Tradito l’accordo di apparentamento: SiAmo Vercelli non ci sta ai compromessi della vecchia politica

Vercelli, 27 aprile 2015

La città ha bisogno di molto di più: ha bisogno di più idee e più capacità di realizzarle. Mai come oggi ha bisogno di un’amministrazione che sappia decidere sui temi importanti – dalle emergenze sociali alla piscina, dal museo dello sport e dalla torre civica al decoro e alla pulizia urbana …-  e che soprattutto porti avanti con decisione le scelte fatte. Nessuno di noi avrebbe preteso che i gravissimi problemi ereditati fossero tutti risolti a nemmeno un anno dall’insediamento, ma a questo punto si dovrebbe almeno avere ben chiaro come farlo.

Portando in dote un’ondata di entusiasmo e novità, un anno fa chiedemmo al Sindaco di alzare l’asticella, di abbandonare i vecchi metodi e di puntare dritto a fare le cose necessarie per la città. La sfida era tosta, ma valeva la pena di raccoglierla.

SiAmo Vercelli ha fatto tutto il possibile perché questo accadesse, si è spesa con impegno e lealtà e ha spinto il Sindaco a procedere senza subire i ricatti di nessuno (men che meno dei cambia-casacca), con in testa solo gli obiettivi promessi ai cittadini in campagna elettorale e sottoscritti nell’accordo col PD di giugno 2014.

Lo ha chiesto con forza e determinazione. Perché bisogna cambiare per davvero!

In questi mesi, il Sindaco non ha dimostrato il coraggio necessario al cambiamento e ha inseguito compromessi di basso livello con gli alfieri della vecchia politica, riuniti al momento sotto le insegne di Cambia Vercelli (mai nome fu meno adatto!).
Il risultato è una palude in cui si sprofonda giorno per giorno, senza risolvere i grandi problemi della città.
Su questo pericolo – e potremo se necessario darne le prove – SiAmo Vercelli, ha insistito fin dal mese di gennaio.

Così non va, in questa palude non ci sentiamo di stare. La città ha bisogno che le cose vengano fatte e non solo promesse. Il Sindaco esita tra il coraggio di procedere e il cedere alla vecchia politica. Non possiamo sottostare al tira-e-molla di questi mesi. Revochiamo quindi la nostra disponibilità a far parte della giunta e il nostro sostegno.

Prendiamo questa decisione difficile con sofferenza, dopo averle provate proprio tutte per far capire che nella situazione drammatica in cui ci troviamo bisogna uscire dai vecchi schemi del ricatto del politicante di turno, e abbandonare le logiche spartitorie “correntizie”. Senza privilegiare la competenza e la capacità gestionale e senza il coraggio di prendere una via, anche impopolare a volte, e percorrerla fino in fondo, si cadrà sempre più in basso.
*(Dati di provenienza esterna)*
-- ==== Sys2Proof/Config.lean ====
section
/-! DEFINITION. What the part fixes: the constants its rules name, the fields a RESULT carries, and the one free value
(the coding of a field the manual gives no size). -/
namespace Sys2Proof

/-- Source base and outlet supply voltage in mV (R19). -/
def Config.baseVoltage : Nat := 5000
/-- Current drawn from a source at base, in mA (R19). -/
def Config.baseCurrent : Nat := 900
/-- Power of a source at base, in mW (R19). -/
def Config.basePower : Nat := 4500
/-- Score of the base option (R90). -/
def Config.baseScore : Nat := 2250
/-- Score taken for a frozen option (R93). -/
def Config.frozenScore : Nat := 131250
/-- Outlet default allowance in mA (R19). -/
def Config.defaultAllowance : Nat := 500
/-- Cable ceiling of a silent partner, and of any value that is not 500 in units of 10 mA (R10, R29). -/
def Config.lowCable : Nat := 3000
/-- The other cable ceiling (R10). -/
def Config.highCable : Nat := 5000
/-- The detach limit in consecutive absent samples (R3). -/
def Config.detachLimit : Nat := 10
/-- Lowest average that passes a CLOSE_CHECK, in mV (R128). -/
def Config.closeCheckFloor : Nat := 4375
/-- Floor and fallback floor of unattended selection, in mW (R81). -/
def Config.unattendedFloor : Nat := 4500
/-- Length of a burn in ms (R213). -/
def Config.burnTime : Nat := 12
/-- Capacity of the trap queue, and of one port's share of it (R179). -/
def Config.trapCapacity : Nat := 8
def Config.trapPerPort : Nat := 3
/-- Capacity of the owed BUSY list (R194). -/
def Config.owedCapacity : Nat := 4
/-- Greatest lengths of a charge-link and of a system-link payload (R6, R21). -/
def Config.maxChargePayload : Nat := 64
def Config.maxSystemPayload : Nat := 128
/-- Greatest length of the data of a RESULT (R23, R197). -/
def Config.maxResultData : Nat := 126
/-- Tops of the sensed ranges (R157). -/
def Config.topFeedVoltage : Nat := 31000
def Config.topFeedCurrent : Nat := 8000
def Config.topOutletCurrent : Nat := 4000
def Config.topThermal : Nat := 4095

/-- One field of a RESULT's data. `num` and `raw` have the size and unit the manual gives them; `unsized` is a value
whose size the manual does not give, `absent` a field that holds nothing, `unloaded` the remaining count of a timer that
is loaded on the next tick (R197; log 11). -/
inductive Field
  | num (size value : Nat)
  | raw (bytes : List Byte)
  | unsized (value : Nat)
  | absent
  | unloaded
deriving DecidableEq, Repr

/-- DESIGN CHOICE (log 11), safe: a FREE VALUE. The bytes of a field for which R197 gives no size or no coding. -/
opaque Config.unstatedCoding : Field → List Byte

end Sys2Proof
end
Ringraziamo la parte del PD che, costruttivamente, lealmente e nel pieno rispetto degli accordi firmati alla luce del sole nel giugno del 2014, ha lavorato per dare alla città una politica diversa, improntata ai fatti concreti e alle soluzioni ai problemi. La proposta, insomma, in cui si erano riconosciuti con entusiasmo sia l’elettorato del PD che quello di SiAmo Vercelli alle scorse elezioni.

Il pantano della vecchia politica, delle trame sottobanco, delle veline false fornite a giornalisti compiacenti, degli interessi individuali, del protagonismo a tutti i costi, del negare il rispetto della verità e delle persone sono ancora fortemente presenti in ogni ambito della politica cittadina.

Motivo in più, per noi, per impegnarci con ancora maggior vigore per la Rivoluzione Buona che abbiamo promesso.